The S1-1 initialization: in the interval range of feasible zone, arbitrary initial variable x ⁰, x ⁰Feasible solution not necessarily; The described barrier parameter p of initialization＞1; Simultaneously initialization constant μ＞1, constant ε＞0;

S1-2 is based on the Lagrange-Newton method, with x ⁰The primary iteration point calculates p to the optimal solution x of the protruding optimization problem of the described equality constraint of timing ^*(p);

S1-3 upgrades x ⁰, i.e. x ⁰=x ^*(p);

S1-4 checks end condition: if p＜ε forwards S1-5 to; Otherwise the sequential unconstrained minimization technique method finishes, x ^*(p)=({ r _Ij ^*, q ₁ ^*, L, q _n ^*, y ₁ ^*, L, y _n ^*) ^TBe the solution of the protruding optimization problem of described equality constraint, make the information flow-rate r of maximized all links of described network life cycle then be

S1-5 upgrades p, and namely p=μ p forwards S1-2 to.

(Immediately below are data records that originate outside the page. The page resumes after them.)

-- ==== Sys2Proof/Certificates/Slice0/Obligations.lean ====
section
/-! DEFINITION. The statements for the provers, from the numbered rules of the spec. Each says, for commands of one shape, that
exec answers a next state and what that state holds, or a rule of the whole machine. The rules that a docstring names first are
those its clauses are taken from, each for the forms that the hypotheses describe; OBLIGATIONS.json tells which rule a statement
states whole, and which entries of the log it rests on. -/

namespace Sys2Proof.Machine

/-! ## Words of the statements: instructions of the compute core -/

/-- The group that an instruction names. -/
def State.groupAt (s : State) (a : GroupAt) : Group := (s.block a.core.val a.block.val).group a.group.val

/-- The instruction is at issue as i, legal for the block's allocation, and waits for no register and no descriptor read; none of its
registers holds a bit error (R80, R114, R163, R488). -/
def Ready (s : State) (a : GroupAt) (f : Fields) (legal : Nat → Bool) (uses : List Nat) (i : Issue) : Prop :=
  s.issueOf a f = some i ∧ f.rsv = 0 ∧ legal i.block.alloc = true ∧ (∀ r ∈ uses, r ∉ i.group.pending) ∧
  (s.core a.core.val).unread a.block.val a.group.val = false ∧ s.regsSound i uses

/-- The state in which a ready instruction runs: its issue counted. -/
def State.issued (s : State) (i : Issue) : State :=
  (s.touchQuarter i.at_.core i.group.quarter).modGroup i.at_.core i.at_.block i.at_.group fun _ => i.group.noteIssue i.at_.pc i.lanes

/-- t differs from s in no unit but the compute cores, and in no core but c; of core c only its blocks and what clock gating
reads. -/
def CoreOnly (s t : State) (c : Nat) : Prop :=
  t = { s with cores := t.cores } ∧ (∀ d, d ≠ c → t.core d = s.core d) ∧
  t.core c = { s.core c with blocks := (t.core c).blocks, gated := (t.core c).gated, lastActive := (t.core c).lastActive }

/-- t differs from s only in the group that a names: of the block's other groups, and of the core's other blocks, none changes. -/
def GroupOnly (s t : State) (a : GroupAt) : Prop :=
  CoreOnly s t a.core.val ∧ (∀ b, b ≠ a.block.val → t.block a.core.val b = s.block a.core.val b) ∧
  t.block a.core.val a.block.val = { s.block a.core.val a.block.val with groups := (t.block a.core.val a.block.val).groups } ∧
  ∀ g, g ≠ a.group.val → (t.block a.core.val a.block.val).group g = (s.block a.core.val a.block.val).group g

/-- Of the group's registers only rs change, and of its predicates only ps, both of the active threads alone. -/
def OnlyNamed (s t : State) (a : GroupAt) (i : Issue) (rs ps : List Nat) : Prop :=
  (∀ l r, r < 256 → (l ∉ i.active ∨ r ∉ rs) → (t.groupAt a).reg l r = (s.groupAt a).reg l r) ∧
  (∀ l p, (l ∉ i.active ∨ p ∉ ps) → (t.groupAt a).pred l p = (s.groupAt a).pred l p)

/-- The subset's threads go to next, and the other threads of the group stay. -/
def PcsGo (s t : State) (a : GroupAt) (i : Issue) (next : Nat → BitVec 64) : Prop :=
  ∀ l, ((t.groupAt a).thread l).pc = if l ∈ i.lanes then next l else ((s.groupAt a).thread l).pc

/-- The instructions that write n registers from DST: each active thread's take v, and nothing else changes. -/
def WritesRegs (c : GroupAt → Fields → Instr) (legal : Fields → Nat → Bool) (uses : Fields → List Nat) (n : Fields → Nat)
    (v : State → Issue → Fields → Nat → Nat) : Prop :=
  ∀ a f s i, Ready s a f (legal f) (uses f) i → ∃ t, exec (c a f) s = .next t ∧
    (∀ l ∈ i.active, (t.groupAt a).regs' l f.dst.toNat (n f) = v s i f l % 2 ^ (32 * n f)) ∧
    OnlyNamed s t a i (regList f.dst (n f)) [] ∧ PcsGo s t a i (fun _ => i.at_.pc + 8) ∧ GroupOnly s t a

/-- The instructions that write predicates ps of DST's kind: predicate p of each active thread takes v, p7 stays true, and
nothing else changes. -/
def WritesPreds (c : GroupAt → Fields → Instr) (legal : Fields → Nat → Bool) (uses : Fields → List Nat) (ps : Fields → List Nat)
    (v : State → Issue → Fields → Nat → Nat → Bool) : Prop :=
  ∀ a f s i, Ready s a f (legal f) (uses f) i → ∃ t, exec (c a f) s = .next t ∧
    (∀ l ∈ i.active, ∀ p ∈ ps f, (t.groupAt a).pred l p = (decide (p = 7) || v s i f l p)) ∧
    OnlyNamed s t a i [] (ps f) ∧ PcsGo s t a i (fun _ => i.at_.pc + 8) ∧ GroupOnly s t a

/-- The exact value of a source of an instruction of INT: n is 1 to 3. -/
def intSrc (i : Issue) (f : Fields) (l n : Nat) : Int :=
  intVal f.itype (i.group.intOp l (if n = 1 then f.src1 else if n = 2 then f.src2 else f.src3) f.itype)

/-- An integer result v of an ITYPE as its registers hold it: narrow results extended over the register (Table 4.3). -/
def intFill (f : Fields) (v : Nat) : Nat := if intWidth f.itype = 64 then v else wrap (intVal f.itype v) 32

end Sys2Proof.Machine

section

open Sys2Proof Sys2Proof.Machine

/-! ## The block -/

/-- The model's own step (log 1): the command at the front of the queue is taken, and its effect is exec's on the rest of the
queue; where none waits, 10 ns pass. -/
def Obligations.StepRunsTheFrontCommand : Prop :=
  (∀ (s : State) (c : Instr) (cs : List Instr), s.pending = c :: cs → step s = exec c { s with pending := cs }) ∧
  (∀ s : State, s.pending = [] → step s = .next s.tick)

/-! ## Instructions of the compute core -/

/-- R120, R145, Table 4.6: integer arithmetic on exact values of the sources at ITYPE's width, narrowed once, for every ITYPE. -/
def Obligations.IntegerArithmeticWritesItsResult : Prop :=
  let two := fun (c : GroupAt → Fields → Instr) (md : IntMod) (v : Fields → Int → Int → Int) =>
    WritesRegs c (fun f => intLegal f md 2) (fun f => intUses f 2) (fun f => intRegs f.itype) fun _ i f l =>
      intFill f (narrow f.itype (decide (md = .sat) && f.sat) (v f (intSrc i f l 1) (intSrc i f l 2)))
  let one := fun (c : GroupAt → Fields → Instr) (v : Fields → Nat → Nat) =>
    WritesRegs c (fun f => intLegal f .plain 1) (fun f => intUses f 1) (fun f => intRegs f.itype) fun _ i f l =>
      intFill f (v f (i.group.intOp l f.src1 f.itype))
  two .iadd .sat (fun _ x y => x + y) ∧ two .isub .sat (fun _ x y => x - y) ∧ two .imul .plain (fun _ x y => x * y) ∧
  two .imulhi .plain (fun f x y => x * y / 2 ^ intWidth f.itype) ∧
  two .imin .plain (fun _ x y => min x y) ∧ two .imax .plain (fun _ x y => max x y) ∧
  WritesRegs .imad (fun f => intLegal f .sat 3) (fun f => intUses f 3) (fun f => intRegs f.itype) (fun _ i f l =>
    intFill f (narrow f.itype f.sat
      (intVal f.itype (wrap (intSrc i f l 1 * intSrc i f l 2) (intWidth f.itype)) + intSrc i f l 3))) ∧
  one .iabs (fun f x => wrap (intVal f.itype x).natAbs (intWidth f.itype)) ∧ one .mov (fun _ x => x) ∧
  one .popc (fun f x => countOnes (intWidth f.itype) x) ∧ one .clz (fun f x => leadingZeros (intWidth f.itype) x) ∧
  one .brev (fun f x => bitReverse (intWidth f.itype) x)

/-- R120, R121, Table 4.6, Table 4.15: logic, shifts, bit fields, selection, immediates and the wide instructions. -/
def Obligations.LogicAndBitFieldsWriteTheirResult : Prop :=
  let logic := fun (c : GroupAt → Fields → Instr) (v : BitVec 32 → BitVec 32 → BitVec 32) =>
    WritesRegs c (fun f a => f.intModOk .none && regOk a f.dst 1 && regOk a f.src1 1 && regOk a f.src2 1 && regOk a f.src3 0)
      (fun f => intUses f 2) (fun _ => 1) fun _ i f l => (v (i.group.reg l f.src1.toNat) (i.group.reg l f.src2.toNat)).toNat
  let shift := fun (c : GroupAt → Fields → Instr) (v : Nat → Nat → Nat → Nat) =>
    WritesRegs c (fun f a => f.intModOk .plain && regOk a f.dst (intRegs f.itype) && regOk a f.src1 (intRegs f.itype) &&
        regOk a f.src2 1 && regOk a f.src3 0) (fun f => intUses f 1 ++ [f.src2.toNat]) (fun f => intRegs f.itype) fun _ i f l =>
      intFill f (v f.itype (i.group.intOp l f.src1 f.itype) ((i.group.reg l f.src2.toNat).toNat % intWidth f.itype))
  logic .and (· &&& ·) ∧ logic .or (· ||| ·) ∧ logic .xor (· ^^^ ·) ∧
  WritesRegs .not (fun f a => f.intModOk .none && regOk a f.dst 1 && regOk a f.src1 1 && regOk a f.src2 0 && regOk a f.src3 0)
    (fun f => intUses f 1) (fun _ => 1) (fun _ i f l => 2 ^ 32 - 1 - (i.group.reg l f.src1.toNat).toNat) ∧
  shift .shl (fun k x n => x * 2 ^ n % 2 ^ intWidth k) ∧ shift .shr (fun k x n => wrap (intVal k x / 2 ^ n) (intWidth k)) ∧
  WritesRegs .bfe (fun f a => f.intModOk .plain && regOk a f.dst (intRegs f.itype) && regOk a f.src1 (intRegs f.itype) &&
      regOk a f.src2 1 && regOk a f.src3 0) (fun f => intUses f 1 ++ [f.src2.toNat]) (fun f => intRegs f.itype) (fun _ i f l =>
    intFill f (bitExtract f.itype (i.group.intOp l f.src1 f.itype) (fld (i.group.reg l f.src2.toNat) 0 8)
      (fld (i.group.reg l f.src2.toNat) 8 8))) ∧
  WritesRegs .bfi (fun f a => f.intModOk .plain && regOk a f.dst (intRegs f.itype) && regOk a f.src1 (intRegs f.itype) &&
      regOk a f.src2 (intRegs f.itype) && regOk a f.src3 1) (fun f => intUses f 2 ++ [f.src3.toNat]) (fun f => intRegs f.itype)
    (fun _ i f l => intFill f (bitInsert f.itype (i.group.intOp l f.src1 f.itype) (i.group.intOp l f.src2 f.itype)
      (fld (i.group.reg l f.src3.toNat) 0 8) (fld (i.group.reg l f.src3.toNat) 8 8))) ∧
  WritesRegs .sel (fun f a => f.intModOk .plain && regOk a f.dst (intRegs f.itype) && regOk a f.src1 (intRegs f.itype) &&
      regOk a f.src2 (intRegs f.itype) && predOk f.src3) (fun f => intUses f 2) (fun f => intRegs f.itype) (fun _ i f l =>
    intFill f (i.group.intOp l (if i.group.pred l f.src3.toNat then f.src1 else f.src2) f.itype)) ∧
  (∀ op : BitVec 6, op.toNat ≠ 0x13 → WritesRegs (fun a f => .inti a op f) (fun f => intiLegal op.toNat f)
    (fun f => regList f.src1 (intRegs f.itype) ++ regList f.dst (intRegs f.itype)) (fun f => intRegs f.itype) fun _ i f l =>
      intFill f (intiValue op.toNat f (i.group.intOp l f.src1 f.itype) (intiSource op.toNat f))) ∧
  WritesRegs .psave (fun f a => f.intModOk .none && regOk a f.dst 1 && regOk a f.src1 0 && regOk a f.src2 0 && regOk a f.src3 0)
    (fun f => regList f.dst 1) (fun _ => 1) (fun _ i _ l => (i.group.thread l).preds.toNat) ∧
  WritesRegs .movi (fun f a => regOk a f.dst 1 && regOk a f.src1 0) (fun f => regList f.dst 1) (fun _ => 1) (fun _ _ f _ => f.imm32) ∧
  WritesRegs .iaddw (fun f a => regOk a f.dst 1 && regOk a f.src1 1) (fun f => regList f.dst 1 ++ regList f.src1 1) (fun _ => 1)
    (fun _ i f l => (i.group.reg l f.src1.toNat).toNat + f.imm32) ∧
  WritesRegs .adrpc (fun f a => regOk a f.dst 2 && regOk a f.src1 0) (fun f => regList f.dst 2) (fun _ => 2)
    (fun _ i f _ => (i.at_.pc + BitVec.ofInt 64 (sgn f.imm32 32)).toNat)

/-- R120 to R122, R109, R118, Table 4.5 to Table 4.7: the instructions that write predicates, and NOP, which writes nothing. -/
def Obligations.PredicateInstructionsWriteTheirPredicate : Prop :=
  WritesPreds .icmp (fun f a => f.intModOk .cond && predOk f.dst && regOk a f.src1 (intRegs f.itype) &&
      regOk a f.src2 (intRegs f.itype) && regOk a f.src3 0)
    (fun f => regList f.src1 (intRegs f.itype) ++ regList f.src2 (intRegs f.itype)) (fun f => [f.dst.toNat])
    (fun _ i f l _ => icmpHolds (f.m 4 4) (intSrc i f l 1) (intSrc i f l 2)) ∧
  WritesPreds (fun a f => .inti a 0x13 f) (fun f => intiLegal 0x13 f) (fun f => regList f.src1 (intRegs f.itype))
    (fun f => [f.dst.toNat])
    (fun _ i f l _ => icmpHolds (f.m 4 4) (intSrc i f l 1) (intVal f.itype (wrap (sgn f.imm16 16) (intWidth f.itype)))) ∧
  WritesPreds .plop (fun f _ => f.m 8 8 = 0 && predOk f.dst && predOk f.src1 && predOk f.src2 && predOk f.src3) (fun _ => [])
    (fun f => [f.dst.toNat]) (fun _ i f l _ => plopBit (f.m 0 8) (i.group.pred l f.src1.toNat) (i.group.pred l f.src2.toNat)
      (i.group.pred l f.src3.toNat)) ∧
  WritesPreds .pload (fun f a => f.intModOk .none && regOk a f.dst 0 && regOk a f.src1 1 && regOk a f.src2 0 && regOk a f.src3 0)
    (fun f => regList f.src1 1) (fun _ => List.range 7) (fun _ i f l p => (i.group.reg l f.src1.toNat).getLsbD p) ∧
  WritesPreds .fcmp (fun f a => decide (f.ftype ≤ 3) && decide (f.m 4 4 ≤ 7) && f.m 10 1 = 0 && f.m 13 3 = 0 && predOk f.dst &&
      regOk a f.src1 f.fmt.regs && regOk a f.src2 f.fmt.regs && regOk a f.src3 0)
    (fun f => regList f.src1 f.fmt.regs ++ regList f.src2 f.fmt.regs) (fun f => [f.dst.toNat])
    (fun _ i f l _ => f.fmt.cmp (f.m 4 4) (i.group.fpOp l f 1) (i.group.fpOp l f 2)) ∧
  WritesPreds .tpoll (fun f a => f.mod = 0 && f.imm16 = 0 && predOk f.dst && regOk a f.src1 1) (fun f => [f.src1.toNat])
    (fun f => [f.dst.toNat]) (fun s i f l _ => (s.core i.at_.core).tokenDone i.at_.block (i.group.reg l f.src1.toNat)) ∧
  WritesPreds (fun a f => .nop a ⟨f, 0⟩) (fun f _ => f.dst = 0 && f.src1 = 0 && f.src2 = 0 && f.src3 = 0 && f.mod = 0) (fun _ => []) (fun _ => [])
    (fun _ _ _ _ _ => true)

/-- R122, R140, R143, R144, Table 4.7, Table 4.8: floating-point instructions write what the arithmetic of their format gives for
their modified sources. -/
def Obligations.FloatingPointWritesItsResult : Prop :=
  let two := fun (c : GroupAt → Fields → Instr) (rounds : Bool) (v : Fields → Nat → Nat → Nat) =>
    WritesRegs c (fun f => fpLegal f rounds 2) (fun f => fpUses f 2) (fun f => f.fmt.regs) fun _ i f l =>
      v f (i.group.fpOp l f 1) (i.group.fpOp l f 2)
  let sf := fun (c : GroupAt → Fields → Instr) (v : Fmt → Nat → Nat) =>
    WritesRegs c (fun f a => decide (1 ≤ f.ftype) && fpLegal f false 1 a) (fun f => fpUses f 1) (fun _ => 1) fun _ i f l =>
      v f.fmt (i.group.fpOp l f 1)
  two .fadd true (fun f x y => f.fmt.add f.rnd f.ovf x y) ∧ two .fsub true (fun f x y => f.fmt.sub f.rnd f.ovf x y) ∧
  two .fmul true (fun f x y => f.fmt.mul f.rnd f.ovf x y) ∧
  WritesRegs .ffma (fun f => fpLegal f true 3) (fun f => fpUses f 3) (fun f => f.fmt.regs) (fun _ i f l =>
    f.fmt.fma f.rnd f.ovf (i.group.fpOp l f 1) (i.group.fpOp l f 2) (i.group.fpOp l f 3)) ∧
  two .fmin false (fun f x y => f.fmt.minimum x y) ∧ two .fmax false (fun f x y => f.fmt.maximum x y) ∧
  two .fminnum false (fun f x y => f.fmt.minNum x y) ∧ two .fmaxnum false (fun f x y => f.fmt.maxNum x y) ∧
  WritesRegs .fclass (fun f a => f.fpModOk false 1 && regOk a f.dst 1 && regOk a f.src1 f.fmt.regs && regOk a f.src2 0 &&
      regOk a f.src3 0) (fun f => regList f.dst 1 ++ regList f.src1 f.fmt.regs) (fun _ => 1)
    (fun _ i f l => f.fmt.classMask (i.group.fpOp l f 1)) ∧
  sf .rcp Fmt.rcp ∧ sf .sqrt Fmt.sqrt ∧ sf .rsq Fmt.rsq ∧ sf .ex2 Fmt.ex2 ∧ sf .lg2 Fmt.lg2 ∧ sf .sin Fmt.sin ∧ sf .cos Fmt.cos

/-- R123, R131, R146 to R148, Table 4.9, Table 4.16: conversions, and the special registers. -/
def Obligations.ConversionsAndSpecialRegistersWriteTheirResult : Prop :=
  WritesRegs .cvtFf (fun f => cvtLegal f (cvtCode (f.m 0 4) && cvtCode (f.m 4 4)) (codeFmt (f.m 0 4)).regs (codeFmt (f.m 4 4)).regs)
    (fun f => regList f.dst (codeFmt (f.m 0 4)).regs ++ regList f.src1 (codeFmt (f.m 4 4)).regs) (fun f => (codeFmt (f.m 0 4)).regs)
    (fun _ i f l => convert (codeFmt (f.m 0 4)) (codeFmt (f.m 4 4)) (f.m 8 3) (f.m 11 1 = 1)
      (i.group.regs' l f.src1.toNat (codeFmt (f.m 4 4)).regs)) ∧
  WritesRegs .cvtFi (fun f => cvtLegal f (f.m 3 1 = 0 && f.m 11 1 = 0 && cvtCode (f.m 4 4)) (intRegs (f.m 0 3)) (codeFmt (f.m 4 4)).regs)
    (fun f => regList f.dst (intRegs (f.m 0 3)) ++ regList f.src1 (codeFmt (f.m 4 4)).regs) (fun f => intRegs (f.m 0 3))
    (fun _ i f l => intFill f (toInt (codeFmt (f.m 4 4)) f.itype (f.m 8 3) (i.group.regs' l f.src1.toNat (codeFmt (f.m 4 4)).regs))) ∧
  WritesRegs .cvtIf (fun f => cvtLegal f (f.m 7 1 = 0 && cvtCode (f.m 0 4)) (codeFmt (f.m 0 4)).regs (intRegs (f.m 4 3)))
    (fun f => regList f.dst (codeFmt (f.m 0 4)).regs ++ regList f.src1 (intRegs (f.m 4 3))) (fun f => (codeFmt (f.m 0 4)).regs)
    (fun _ i f l => ofInt (codeFmt (f.m 0 4)) (f.m 4 3) (f.m 8 3) (f.m 11 1 = 1) (i.group.regs' l f.src1.toNat (intRegs (f.m 4 3)))) ∧
  WritesRegs .srd (fun f a => f.mod = 0 && f.src1 = 0 && decide (f.imm16 < 256) && (sregRegs f.imm16).isSome &&
      regOk a f.dst ((sregRegs f.imm16).getD 1)) (fun f => regList f.dst ((sregRegs f.imm16).getD 1)) (fun f => (sregRegs f.imm16).getD 1)
    (fun s i f l => (s.issued i).sreg { i with group := i.group.noteIssue i.at_.pc i.lanes } f.imm16 l)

If it is distributed can finding out described step S1-2, that described SUMT algorithm is distributed.Therefore, emphasis of the present invention is to analyze p to regularly, how to utilize distributed Lagrange-Newton method to find the solution the optimal solution of described formula (6).

At first analyze and work as p to regularly, use the optimal solution of the described formula of Lagrange-Newton method iterative (6) of separating RegionAlgorithm for Equality Constrained Optimization.x ⁰The primary iteration point among the described step S1-2, x ^kThe solution vector that represents the k time iteration, the Lagrange-Newton method is upgraded iteration point according to following formula:

x ^k+1＝x ^k+s ^kΔx ^k

In the formula, s ^kWith Δ x ^kRespectively newton's step-length (positive number) and newton's increment of the k time iterative process.Wherein, Δ x ^kTry to achieve according to following linear equality system:

$\left(\begin{array}{cc}{\▿}^{2}f\left(x^k\right)& F^T\\ F& 0\end{array}\right)\left(\begin{array}{c}\mathrm{\Δ}{x}^k\\ {\mathrm{\ω}}^k\end{array}\right)=-\left(\begin{array}{c}\▿f\left(x^k\right)\\ F{x}^k-c\end{array}\right)$

In the formula, ω ^kIt is antithesis newton increment.Note

According to described following formula, Δ x ^kFind the solution and can be divided into following two steps:

$\left({\mathrm{FH}}_k^{-1}{F}^T\right){\mathrm{\ω}}^k=({\mathrm{Fx}}^k-c)-{\mathrm{FH}}_k^{-1}\▿f\left(x^k\right)---\left(7\right)$

$\mathrm{\Δ}{x}^k=-H_k^{-1}(\▿f\left(x^k\right)+F^T{\mathrm{\ω}}^k)---\left(8\right)$

Because do not have coupling between each variable of target function f (x) in the described formula (6), the matrix of second derivatives of described target function is a diagonal matrix, so matrix

Also be a diagonal matrix, that is:

$H_k^{-1}=\left[\begin{array}{ccc}R\left(m\right)& 0& 0\\ 0& Q\left(n\right)& 0\\ 0& 0& Y\left(n\right)\end{array}\right]$

Wherein, R, Q, Y are respectively that described target function f (x) is in described link information flow rate Described node rate of death

With described slack variable

The second dervative inverse matrix at place, namely

Q _Ii=1/2p,

Examine described matrix

As described antithesis newton increment ω ^kGive regularly, each node utilization this locality and neighbor information just can be tried to achieve Δ x by distributed earth ^kYet, calculate

Inverse matrix need global information, so given x ^kThe time, according to described formula (7) directly distributed earth find the solution described antithesis newton increment ω ^kAs seen, utilizing the distributed key of finding the solution described formula (6) of Lagrange-Newton method is as where trying to achieve ω ^kIn addition, how distributedly determine described newton's step-length s ^kAnd guarantee that all iteration points all also are difficult points in feasible zone.The below proposes respectively the present invention and finds the solution described antithesis newton increment ω ^kWith described newton's step-length s ^kDistributed method.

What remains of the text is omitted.